Greensboro Historical Museum (Source: MuseumTrustee.org)

Greensboro Historical Museum (Source: MuseumTrustee.org)

I count among my many privileges the opportunity to serve as a docent at the Greensboro Historical Museum, located in Greensboro, North Carolina. It is a beautiful museum filled with wonderful artifacts and operated by a lean but talented and dedicated staff. My service includes occasionally serving at several stations for tours.

One of my stations is “Debating Liberty,” which contains several exhibits related to the causes of the Civil War. Several of the exhibits within the station tell the story of young Levi Coffin’s advocacy on behalf of a runaway slave, Ede.

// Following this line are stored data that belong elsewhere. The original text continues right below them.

/-- R86 to R90, R95, R96: in a configured state `ENC` answers `OK` to every accepted payload. The bits of its data symbols'
indices are the bits of the payload from the top down, then zeros; they are as many as those bits need; the symbols are the
alphabet's at those indices; and after them stand the pads, 0, 2 or 1 of them, when padding is on. -/
def Obligations.EncodingIsTheBitsSixAtATime : Prop :=
  ∀ (s : State) (data : List Byte), s.Inv → s.cfgValid = true → withinCap s.params.maxEncLen data.length = true →
    ∃ (indices : List Index) (symbols : List Symbol),
      indices.length = dataSymbols data.length ∧
      (∀ n, n < 6 * indices.length → indexBit indices n = byteBit data n) ∧
      indices.map (alutRead s.alphabetLut) = symbols.map some ∧
      exec (.enc data) s = .next (s.respond ⟨.ok, .symbols (symbols ++
        List.replicate (if s.padEn then [0, 2, 1].getD (data.length % 3) 0 else 0) s.params.padSym), none, none⟩)

/-- R91: in a configured state the empty payload encodes to the empty output, in either padding mode. -/
def Obligations.EmptyPayloadEncodesToNothing : Prop :=
  ∀ s : State, s.cfgValid = true →
    exec (.enc []) s = .next (s.respond ⟨.ok, .symbols [], none, none⟩)

/-- R92: the two length laws. -/
def Obligations.EncodingLengthLaws : Prop :=
  ∀ (s : State) (data : List Byte) (out : List Symbol),
    exec (.enc data) s = .next (s.respond ⟨.ok, .symbols out, none, none⟩) →
      (s.padEn = true → out.length = 4 * ((data.length + 2) / 3)) ∧
      (s.padEn = false → out.length = 4 * (data.length / 3) + [0, 2, 3].getD (data.length % 3) 0)

/-! ## DEC -/

/-- R102: with padding off nothing is stripped; with padding on, the text is what is left followed by pad symbols only, and
what is left does not end in one: the longest trailing run is stripped, whatever its length. -/
def Obligations.StrippingRemovesTheTrailingPadRun : Prop :=
  ∀ (s : State) (text : List Symbol),
    (s.padEn = false → s.stripped text = text) ∧
    (s.padEn = true → ∃ p, text = s.stripped text ++ List.replicate p s.params.padSym ∧
      (s.stripped text).getLast? ≠ some s.params.padSym)

/-- R111: with padding on, the answer is the same whatever number of pads trails the text, and a text of pads only decodes
to nothing. -/
def Obligations.ThePadCountIsNotChecked : Prop :=
  ∀ (s : State) (text : List Symbol) (n : Nat), s.params.Ok → s.padEn = true →
    withinCap s.params.maxDecLen (text.length + n) = true → (∀ a ∈ text, a < 2 ^ s.params.w) →
    exec (.dec (text ++ List.replicate n s.params.padSym)) s = exec (.dec text) s ∧
    (s.cfgValid = true → exec (.dec (List.replicate n s.params.padSym)) s =
      .next (s.respond ⟨.ok, .bytes [], none, none⟩))

/-- R107: each byte is the formula on naturals, so it lies in 0..255 and nothing is cut off. -/
def Obligations.DecoderBytesAreTheFormulas : Prop :=
  ∀ i1 i2 i3 i4 : Index,
    (decByte1 i1 i2).toNat = (i1.toNat <<< 2) ||| (i2.toNat >>> 4) ∧
    (decByte2 i2 i3).toNat = ((i2.toNat &&& 0x0F) <<< 4) ||| (i3.toNat >>> 2) ∧
    (decByte3 i3 i4).toNat = ((i3.toNat &&& 0x03) <<< 6) ||| i4.toNat

/-- R101 to R108: in a configured state, a text whose stripped symbols are the alphabet's at `indices`, not one more than a
multiple of four, is answered `OK`, and the bits of the bytes are the bits of the indices from the top down, as many whole
bytes as they fill. -/
def Obligations.DecodingIsTheBitsEightAtATime : Prop :=
  ∀ (s : State) (text : List Symbol) (indices : List Index), s.Inv → s.cfgValid = true →
    withinCap s.params.maxDecLen text.length = true → (∀ a ∈ text, a < 2 ^ s.params.w) →
    indices.map (alutRead s.alphabetLut) = (s.stripped text).map some → indices.length % 4 ≠ 1 →
    ∃ bytes : List Byte,
      bytes.length = 6 * indices.length / 8 ∧
      (∀ n, n < 8 * bytes.length → byteBit bytes n = indexBit indices n) ∧
      exec (.dec text) s = .next (s.respond ⟨.ok, .bytes bytes, none, none⟩)

/-- R110: the length law of a successful `DEC`, on the length after stripping. -/
def Obligations.DecodingLengthLaw : Prop :=
  ∀ (s : State) (text : List Symbol) (bytes : List Byte),
    exec (.dec text) s = .next (s.respond ⟨.ok, .bytes bytes, none, none⟩) →
      (s.stripped text).length % 4 ≠ 1 ∧
      bytes.length = 3 * ((s.stripped text).length / 4) + [0, 0, 1, 2].getD ((s.stripped text).length % 4) 0

/-- R115: a failing `DEC` reports the smallest index of the text that fails: the first symbol before the trailing pads that
is not in the alphabet, with that symbol, else the end of the stripped text when its last group has one symbol. -/
def Obligations.DecodingReportsTheFirstError : Prop :=
  ∀ (s : State) (text : List Symbol), s.Inv → s.cfgValid = true →
    withinCap s.params.maxDecLen text.length = true → (∀ a ∈ text, a < 2 ^ s.params.w) →
    (∀ q a, q < (s.stripped text).length → text[q]? = some a → rlutLookup s.reverseLut a = some none →
      (∀ q' a', q' < q → text[q']? = some a' → rlutLookup s.reverseLut a' ≠ some none) →
      exec (.dec text) s = .next (s.respond ⟨.invalidInputSymbol, .empty, some q, some a⟩)) ∧
    ((∀ q a, q < (s.stripped text).length → text[q]? = some a → rlutLookup s.reverseLut a ≠ some none) →
      (s.stripped text).length % 4 = 1 →
      exec (.dec text) s =
        .next (s.respond ⟨.invalidInputTruncatedGroup, .empty, some (s.stripped text).length, none⟩))

/-- R109: the bits a final group drops do not matter: two texts that differ in their last symbol only, in the dropped bits
of its index only, get the same answer; and when the symbols before are in the alphabet, that answer is `OK` whatever those
bits are. -/
def Obligations.DiscardedBitsAreNotChecked : Prop :=
  ∀ (s : State) (front : List Symbol) (a b : Symbol) (i j : Index), s.Inv → s.cfgValid = true →
    withinCap s.params.maxDecLen (front.length + 1) = true → (∀ c ∈ front, c < 2 ^ s.params.w) →
    rlutLookup s.reverseLut a = some (some i) → rlutLookup s.reverseLut b = some (some j) →
    (s.padEn = true → a ≠ s.params.padSym ∧ b ≠ s.params.padSym) →
    (front.length % 4 = 1 ∧ i >>> 4 = j >>> 4 ∨ front.length % 4 = 2 ∧ i >>> 2 = j >>> 2) →
    exec (.dec (front ++ [a])) s = exec (.dec (front ++ [b])) s ∧
    ((∀ c ∈ front, ∃ k, rlutLookup s.reverseLut c = some (some k)) →
      ∃ bytes, exec (.dec (front ++ [a])) s = .next (s.respond ⟨.ok, .bytes bytes, none, none⟩))

/-! ## Both directions -/

/-- R113: `DEC` of the output of `ENC` gives the bytes back when padding is off or the last data symbol is not the pad
symbol, so in particular when the alphabet does not hold it; when padding is on and the last data symbol of a non-empty
encoding is the pad symbol, `DEC` gives an error or fewer bytes. -/
def Obligations.DecodingAnEncodingGivesTheBytesBack : Prop :=
  ∀ (s : State) (data : List Byte) (out : List Symbol), s.Inv → s.cfgValid = true →
    exec (.enc data) s = .next (s.respond ⟨.ok, .symbols out, none, none⟩) →
    withinCap s.params.maxDecLen out.length = true →
    (s.padEn = false ∨ out[dataSymbols data.length - 1]? ≠ some s.params.padSym →
      exec (.dec out) s = .next (s.respond ⟨.ok, .bytes data, none, none⟩)) ∧
    ((∀ i, alutRead s.alphabetLut i ≠ some s.params.padSym) →
      exec (.dec out) s = .next (s.respond ⟨.ok, .bytes data, none, none⟩)) ∧
    (s.padEn = true → data ≠ [] → out[dataSymbols data.length - 1]? = some s.params.padSym →
      ∃ r, exec (.dec out) s = .next (s.respond r) ∧
        (r.result ≠ .ok ∨ ∃ bytes, r.out = .bytes bytes ∧ bytes.length < data.length))

/-- R114's example, as a run from reset: under `STD64` with padding on, `DEC "YR"` gives `b"a"` and `ENC b"a"` gives
`"YQ=="`. -/
def Obligations.EncodingADecodingNeedNotGiveTheTextBack : Prop :=
  observed 3 (State.reset.issue [.command (assemble (.cfgStd true)), .command (assemble (.dec (.chars ['Y', 'R']))),
      .command (assemble (.enc (.chars ['a'])))]) =
    some [⟨.ok, .empty, none, none⟩, ⟨.ok, .bytes [0x61], none, none⟩,
      ⟨.ok, .symbols [0x59, 0x51, 0x3D, 0x3D], none, none⟩]

/-- R83: `CFG 1, STD64` from reset, and the entries the rule names. -/
def Obligations.WorkedConfiguration : Prop :=
  ∃ t, step (State.reset.issue [.command ⟨0x00000011, std64⟩]) = .next t ∧
    t.responses = [⟨.ok, .empty, none, none⟩] ∧ t.cfgValid = true ∧ t.padEn = true ∧
    alutRead t.alphabetLut 0 = some 0x41 ∧ alutRead t.alphabetLut 62 = some 0x2B ∧
    alutRead t.alphabetLut 63 = some 0x2F ∧ rlutLookup t.reverseLut 0x41 = some (some 0) ∧
    rlutLookup t.reverseLut 0x2F = some (some 63) ∧ rlutLookup t.reverseLut 0x3D = some none

/-- R26, R84: a lookup that misses answers `none` whatever index bits the port shows then, and one that hits answers the
stored index. -/
def Obligations.TheIndexOfAMissIsNeverSeen : Prop :=
  ∀ (reverse : ReverseLut) (a : Symbol),
    (rlutHit (rlutAt reverse a) = false → rlutAt reverse a ≠ .unwritten → rlutLookup reverse a = some none) ∧
    (∀ i, rlutAt reverse a = .index i → rlutLookup reverse a = some (some i))
end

Levi Coffin, the reputed president of the Underground Railroad, was born in the Quaker community of New Garden, near modern-day Guilford College, and he lived there until he moved to Indiana in 1826 when he was 28 years old. His family was fervently anti-slavery and their views were well-known in the local community. While Quakers opposed slavery as part of their religious principles, one must understand that very few participated in the Underground Railroad, an illegal activity.

When his family lived in New Garden, Levi assisted runaway slaves in various ways. On one occasion a young slave, Ede, showed up at the home of Levi’s parents. She had taken her infant child to a wooded area to hide from her master, Dr. David Caldwell, when she learned that he planned to give her and her infant child to Dr. Caldwell’s son, who lived more than 100 miles from Greensboro. Ede was married to another slave (owned by a different master) and had three other children who would remain behind with Dr. Caldwell.

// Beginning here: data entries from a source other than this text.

-- ==== Sys2Proof/Tests/Slice0.lean ====
section
/-! SUPPORT. Tests: ill-formed terms the check refuses, words written out from the spec's encoding, one-step tests against
the vectors of 95_test_vectors.md, and for each statement with hypotheses a state and operands that meet them. -/

namespace Sys2Proof.Tests

open Sys2Proof Sys2Proof.Machine

/-! ## WellFormed: one ill-formed term for each check -/

/-- A build with limits, and the least width. -/
def tight : Params := { w := 6, padSym := 0x3D, maxCfgLen := some 65, maxEncLen := some 2, maxDecLen := some 3 }

theorem test_wf_cfg_over_limit : (Instr.cfg true (List.replicate 66 0)).wf tight = false := by decide
theorem test_wf_cfg_at_limit : (Instr.cfg true (List.replicate 65 0)).wf tight = true := by decide
theorem test_wf_cfg_wide_symbol : (Instr.cfg true [64]).wf tight = false := by decide
theorem test_wf_enc_over_limit : (Instr.enc [1, 2, 3]).wf tight = false := by decide
theorem test_wf_dec_over_limit : (Instr.dec [1, 2, 3, 4]).wf tight = false := by decide
theorem test_wf_dec_wide_symbol : (Instr.dec [64]).wf tight = false := by decide
theorem test_wf_illegal_of_legal_word : (Instr.illegal 0x00000011).wf tight = false := by decide

/-! ## Decode: words written out bit by bit (R51, R52) -/

theorem test_decode_cfg :
    decode Params.default ⟨0b00000000000000000000000000010001, [0x41]⟩ = .ok (.cfg true [0x41]) := by rfl
theorem test_decode_enc :
    decode Params.default ⟨0b00000000000000000000000000000010, [0xFF]⟩ = .ok (.enc [0xFF]) := by rfl
theorem test_decode_dec :
    decode Params.default ⟨0b00000000000000000000000000000011, [0x3D]⟩ = .ok (.dec [0x3D]) := by rfl
theorem test_decode_illegal :
    decode Params.default ⟨0b00000000000000000000000000100001, [0x41]⟩ = .ok (.illegal 0x00000021) := by rfl
theorem test_decode_wide_byte : decode Params.default ⟨0x00000002, [256]⟩ = .error .byteTooWide := by rfl
theorem test_decode_wide_symbol : decode Params.default ⟨0x00000003, [256]⟩ = .error .symbolTooWide := by rfl
theorem test_table_words :
    decodeTableWord 32 0x00000001 = some (.cfg false []) ∧ decodeTableWord 32 0x00000002 = some (.enc []) ∧
      decodeTableWord 32 0x00000003 = some (.dec []) := by decide

/-- Rows 0, 25, 26, 51, 52, 61, 62 and 63 of R64's table. -/
theorem test_alphabets :
    std64.length = 64 ∧ url64.length = 64 ∧
      [0, 25, 26, 51, 52, 61, 62, 63].map (std64.getD · 0) = [0x41, 0x5A, 0x61, 0x7A, 0x30, 0x39, 0x2B, 0x2F] ∧
      [61, 62, 63].map (url64.getD · 0) = [0x39, 0x2D, 0x5F] := by decide

/-! ## One step -/

/-- The state in which the command `c` is all that is pending. -/
def ask (s : State) (c : Command) : State := s.setPending [.command c]

/-- The block configured with an alphabet, and no response kept. -/
def configured (pad : Bool) (alphabet : List Symbol) : State := State.reset.commit pad alphabet

/-- `AEQ` of 95_test_vectors.md: `STD64` with the pad symbol at index 0. -/
def aeq : List Symbol := 0x3D :: std64.tail

/-- Vector C-6: the smallest repeating index is reported. -/
theorem test_cfg_duplicate :
    observed 1 (ask State.reset ⟨0x00000011, (std64.set 40 0x46).set 9 0x43⟩) =
      some [⟨.invalidAlphabetDuplicate, .empty, some 9, some 0x43⟩] := by decide

/-- Vector C-3: the length is checked first. -/
theorem test_cfg_length :
    observed 1 (ask State.reset ⟨0x00000011, std64 ++ [0x41]⟩) =
      some [⟨.invalidAlphabetLength, .empty, some 65, none⟩] := by decide

/-- Vector E-23: a full group, a tail of one byte, two pads. -/
theorem test_enc_tail :
    observed 1 (ask (configured true std64) ⟨0x00000002, [1, 2, 3, 4]⟩) =
      some [⟨.ok, .symbols [0x41, 0x51, 0x49, 0x44, 0x42, 0x41, 0x3D, 0x3D], none, none⟩] := by decide

/-- Vector W-5: the corrected URL-safe example, with padding off (90_conflicts.md C1). -/
theorem test_enc_url :
    observed 1 (ask (configured false url64) ⟨0x00000002, [0xFB, 0xEF, 0xBF]⟩) =
      some [⟨.ok, .symbols [0x2D, 0x2D, 0x2D, 0x5F], none, none⟩] := by decide

/-- Vector P-11: a pad symbol of the alphabet inside the text decodes (90_conflicts.md C7). -/
theorem test_dec_pad_inside :
    observed 1 (ask (configured true aeq) ⟨0x00000003, [0x59, 0x3D, 0x51, 0x3D]⟩) =
      some [⟨.ok, .bytes [0x60, 0x04], none, none⟩] := by decide

/-- Vector D-6: one symbol is left once the pads are stripped. -/
theorem test_dec_truncated :
    observed 1 (ask (configured true std64) ⟨0x00000003, [0x59, 0x3D, 0x3D, 0x3D]⟩) =
      some [⟨.invalidInputTruncatedGroup, .empty, some 1, none⟩] := by decide

/-- Vector B-6: an illegal word is answered so before `NOT_CONFIGURED`. -/
theorem test_illegal_first :
    observed 1 (ask State.reset ⟨0x00000012, [0x41]⟩) = some [⟨.illegalCommand, .empty, none, none⟩] := by decide

/-! ## The hypotheses of each statement are met -/

theorem std64_facts : std64.length = 64 ∧ std64.Nodup ∧ (∀ a ∈ std64, a < 256) ∧ 0x3D ∉ std64 := by decide
theorem aeq_facts : aeq.length = 64 ∧ aeq.Nodup ∧ (∀ a ∈ aeq, a < 256) := by decide

/-- A block configured from reset meets the invariant. -/
theorem configured_inv (pad : Bool) {A : List Symbol} (hl : A.length = 64) (hn : A.Nodup) (hw : ∀ a ∈ A, a < 256) :
    (configured pad A).Inv where
  params_ok := by
    show Params.default.Ok
    decide
  reverse_size := by simp [configured]
  configured := fun _ => tablesAgree_commit _ hl hn hw
  unconfigured := by simp [configured]

theorem std_inv (pad : Bool) : (configured pad std64).Inv :=
  configured_inv pad std64_facts.1 std64_facts.2.1 std64_facts.2.2.1

theorem aeq_inv (pad : Bool) : (configured pad aeq).Inv := configured_inv pad aeq_facts.1 aeq_facts.2.1 aeq_facts.2.2

theorem reset_inv : State.reset.Inv where
  params_ok := by decide
  reverse_size := by simp [State.reset]
  configured := by simp [State.reset]
  unconfigured := by simp [State.reset]

/-- The symbol of an index, in a configured block. -/
theorem read_std (pad : Bool) (i : Index) : alutRead (configured pad std64).alphabetLut i = std64[i.toNat]? :=
  alutRead_alutFill_all _ std64_facts.1 i

/-- The index of a symbol, in a configured block. -/
theorem lookup_std (pad : Bool) {i : Index} {a : Symbol} (h : std64[i.toNat]? = some a) :
    rlutLookup (configured pad std64).reverseLut a = some (some i) :=
  rlutLookup_index (((std_inv pad).configured rfl).at_of_read ((read_std pad i).trans h))

theorem witness_LegalWordsAreFourAndOthersAreAnswered :
    (ask State.reset ⟨0x00000012, [0x41]⟩).pending = .command ⟨0x00000012, [0x41]⟩ :: [] ∧
      legal 0x00000012 = false := by decide

theorem witness_DecodeOfEncodeIsTheInstruction :
    (Instr.cfg true std64).wf Params.default = true ∧ (Instr.enc [0xFF]).wf tight = true ∧
      (Instr.dec [63, 0, 61]).wf tight = true ∧ (Instr.illegal 0xFFFFFFFF).wf tight = true := by decide

theorem witness_EncodeOfDecodeIsTheCommand :
    legal 0x00000002 = true ∧ decode Params.default ⟨0x00000002, [0, 255]⟩ = .ok (.enc [0, 255]) := ⟨by decide, rfl⟩

theorem witness_StepRunsTheDecodedCommand :
    (ask State.reset ⟨0x00000003, [0x59]⟩).pending = .command ⟨0x00000003, [0x59]⟩ :: [] ∧
      decode (ask State.reset ⟨0x00000003, [0x59]⟩).params ⟨0x00000003, [0x59]⟩ = .ok (.dec [0x59]) := ⟨rfl, rfl⟩

theorem witness_StepWithoutInputChangesNothing : State.reset.pending = [] := rfl

theorem witness_EachCommandReturnsOneResponse :
    (ask State.reset ⟨0x00000000, []⟩).pending = .command ⟨0x00000000, []⟩ :: [] ∧
      step (ask State.reset ⟨0x00000000, []⟩) = .next (State.reset.respond ⟨.illegalCommand, .empty, none, none⟩) :=
  ⟨rfl, rfl⟩

theorem witness_StepKeepsTheBuild : step State.reset = .next State.reset := rfl

/-- The block of R32's remark: configured, with no entry written. -/
def unwritten : State := { State.reset with cfgValid := true }

theorem witness_ResetLeavesTheTablesWithoutValues :
    (unwritten.cfgValid = true ∧ withinCap unwritten.params.maxEncLen 1 = true ∧
      alutRead unwritten.alphabetLut (encIdx1 0xFF) = none) ∧
    (unwritten.cfgValid = true ∧ unwritten.padEn = false ∧ withinCap unwritten.params.maxDecLen 1 = true ∧
      (255 : Symbol) < 2 ^ unwritten.params.w ∧ rlutLookup unwritten.reverseLut 255 = none) ∧
    (State.reset.cfgValid = false ∧ (Instr.cfg true std64).wf State.reset.params = true) := by
  refine ⟨⟨rfl, rfl, by simp [unwritten, State.reset]⟩, ⟨rfl, rfl, rfl, by decide, ?_⟩, rfl, by decide⟩
  simp [unwritten, State.reset]

theorem witness_ResetInputRestoresTheResetState :
    ((configured true std64).setPending [.reset]).pending = .reset :: [] := rfl

theorem witness_ResetDuringACommandAbandonsIt :
    ((configured true std64).setPending [.resetDuring ⟨0x00000002, []⟩]).pending =
        .resetDuring ⟨0x00000002, []⟩ :: [] ∧
      Admitted ((configured true std64).setPending [.resetDuring ⟨0x00000002, []⟩]).params ⟨0x00000002, []⟩ :=
  ⟨rfl, .enc [], rfl, rfl⟩

/-- A reset between commands, and one during a command with an element that is no byte. -/
theorem witness_ResetKeepsTheHostSide :
    ((configured true std64).setPending [.reset]).pending = .reset :: [] ∧
      ((configured true std64).setPending [.resetDuring ⟨0x00000002, [256]⟩]).pending =
        .resetDuring ⟨0x00000002, [256]⟩ :: [] := ⟨rfl, rfl⟩

theorem witness_OnlyAResetUnconfigures :
    step ((configured true std64).setPending [.reset]) =
        .next (((configured true std64).setPending []).resetElements) ∧
      (configured true std64).cfgValid = true ∧ (((configured true std64).setPending []).resetElements).cfgValid = false ∧
      ((configured true std64).setPending [.reset]).pending = .reset :: [] := ⟨rfl, rfl, rfl, rfl⟩

theorem witness_StepKeepsTheInvariant :
    State.reset.Inv ∧ step State.reset = .next State.reset ∧ (configured true std64).Inv ∧
      step (configured true std64) = .next (configured true std64) := ⟨reset_inv, rfl, std_inv true, rfl⟩

theorem witness_AdmittedCommandsRespondAndNothingFaults :
    (configured true std64).Inv ∧
      (ask State.reset ⟨0x00000003, [0x59]⟩).pending = .command ⟨0x00000003, [0x59]⟩ :: [] ∧
      Admitted State.reset.params ⟨0x00000003, [0x59]⟩ ∧
      step (ask State.reset ⟨0x00000003, [256]⟩) = .refused .symbolTooWide :=
  ⟨std_inv true, rfl, ⟨.dec [0x59], rfl, rfl⟩, rfl⟩

theorem witness_ConfiguredTablesAreInverse : (configured true std64).Inv ∧ (configured true std64).cfgValid = true :=
  ⟨std_inv true, rfl⟩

Ede and her infant child had spent several nights in the woods when the child became ill. She sought shelter and protection at the Coffin home due to the Coffins’ reputation. Levi’s parents took Ede and her child into their home, although it was a crime to harbor runaways. Levi then went to visit the Caldwells in an effort to dissuade Dr. Caldwell from bringing charges against his father and to prevail upon Dr. Caldwell to keep Ede in his household as a servant.

Ede and her infant (Photo by: Jim Gray)

Ede and her infant (Photo by: Jim Gray)

Dr. Caldwell was a prominent Guilford County citizen. He served as a physician, Presbyterian minister, and school master of a boys’ school (less than a mile from my current home). The young people of the community liked Dr. Caldwell for his wit and good humor. Dr. Caldwell graciously received Levi into his home and, after talking about a host of other matters, Mrs. Caldwell entered the room. Levi informed the Caldwells that Ede and her child were being cared for by his parents. Mrs. Caldwell expressed her thanks that Levi’s mother had cared for the child and said that she had only reluctantly given her consent to Ede being separated from her family.

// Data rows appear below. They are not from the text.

/-- An instruction past its prefixes: opcode `o`, and the bytes behind it (R191). -/
def decodeRow (t : Tid) (don : Bool) (p : Pre) (esc : Bool) (o : Nat) (b : List Byte) : Option Instr :=
  match rowOf esc o with
  | none => none
  | some r =>
    let n := r.fmt.opBytes
    let at_ := b2n p.atom
    let m := if r.fmt.immBytes = 0 then 0 else r.fmt.immBytes + p.imx
    let byte (k : Nat) : Nat := (b.getD k 0#8).toNat
    let f : Fields := {
      a := byte 0 / 16, b := byte 0 % 16, c := byte 1 / 16, d := byte 1 % 16
      atom := byte n, imm := (b.drop (n + at_)).take m, pre := p, xn := o % 4 }
    let i : Iss := { t := t, len := Fin.ofNat 13 (p.count + b2n esc + 1 + n + at_ + m), chk := p.chk, donated := don }
    if preOk p r && r.fmt.zeros f && shortOk b (n + at_ + m) then r.build f i else none

/-- The instruction that bytes spell to thread `t` (R191–R209): an illegal encoding is ILLEGAL_INSTRUCTION, of length 1, so that it is
ILLEGAL also near the memory's end (DESIGN CHOICE, notes/assumptions/72.md). `don`: the issue takes a donated slot. -/
def decodeThread (t : Tid) (don : Bool) (b : List Byte) : Instr :=
  let bad : Instr := .illegalInstruction { t := t, len := 1, chk := false, donated := don }
  match prefixes 4 {} b with
  | some (p, o :: r) =>
    (if o = 0xFF#8 then
      match r with
      | e :: q => (decodeRow t don p true e.toNat q).getD bad
      | [] => bad
    else (decodeRow t don p false o.toNat r).getD bad)
  | _ => bad

/-! ### Shift-engine words (R284, R286, R288) -/

/-- The operation of a word, and its TIMING field; none where it is illegal. -/
def decodeSe (w : Nat) : Option (SeOp × Fin 16) :=
  let f (lo n : Nat) : Nat := w / 2 ^ lo % 2 ^ n
  let bit (k : Nat) : Bool := decide (f k 1 = 1)
  let op : Option SeOp := match f 12 4 with
    | 1 => some (.br (Fin.ofNat 8 (f 9 3)) (Fin.ofNat 32 (f 4 5)))
    | 2 => if bit 4 ∨ (bit 10 ∧ (bit 9 ∨ f 5 4 = 0)) then none else some (.wait (bit 11) (bit 10) (Fin.ofNat 32 (f 5 5)))
    | 3 => some (.emit (Fin.ofNat 4 (f 10 2)) (Fin.ofNat 32 (f 5 5)) (bit 4))
    | 4 => some (.sample (Fin.ofNat 4 (f 10 2)) (Fin.ofNat 32 (f 5 5)) (bit 4))
    | 5 => if f 4 7 = 0 then some (.pull (bit 11)) else none
    | 6 => if f 4 6 = 0 then some (.push (bit 11) (bit 10)) else none
    | 7 => some (.drive (bit 11) (Fin.ofNat 128 (f 4 7)))
    | 8 => some (.loadl (bit 11) (Fin.ofNat 128 (f 4 7)))
    | 9 => some (.copy (Fin.ofNat 8 (f 9 3)) (Fin.ofNat 8 (f 6 3)) (bit 5) (bit 4))
    | 10 => if f 4 6 = 0 then some (.signal (Fin.ofNat 4 (f 10 2))) else none
    | 11 => some (.idle (Fin.ofNat 256 (f 4 8)))
    | _ => none
  op.map (fun o => (o, Fin.ofNat 16 (f 0 4)))

/-- The command by which engine `n` issues a word, with the pin levels it reads. -/
def seCommand (n : Fin 32) (w : Nat) (pins : Word) : Instr :=
  match decodeSe w with
  | none => .seIllegal n
  | some (.br c t, tm) => .seBr n c t tm pins
  | some (.wait p s a, tm) => .seWait n p s a tm pins
  | some (.emit d k r, tm) => .seEmit n d k r tm
  | some (.sample c k s, tm) => .seSample n c k s tm pins
  | some (.pull b, tm) => .sePull n b tm
  | some (.push b k, tm) => .sePush n b k tm
  | some (.drive o v, tm) => .seDrive n o v tm
  | some (.loadl l v, tm) => .seLoadl n l v tm
  | some (.copy d c i r, tm) => .seCopy n d c i r tm pins
  | some (.signal o, tm) => .seSignal n o tm
  | some (.idle k, tm) => .seIdle n k tm

end Sys2Proof
end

Levi asked whether his father had done right in taking in Ede and her child in violation of the law, thus making himself liable for a heavy criminal penalty if Dr. Caldwell was disposed to prosecute.

Dr. Caldwell told Levi that he had preached a very good sermon and he feared Levi might give up the prospect of becoming a preacher if he was not successful in his first effort. He said Levi’s father had done right and need not fear prosecution. Ede could come home and Dr. Caldwell would not send her away.

Thus, Levi Coffin could cite an early success in his struggle against slavery, a campaign he said he waged until 1863, when President Abraham Lincoln signed the Emancipation Proclamation. I will discuss the significance and legal limitations of that famous document in my next article.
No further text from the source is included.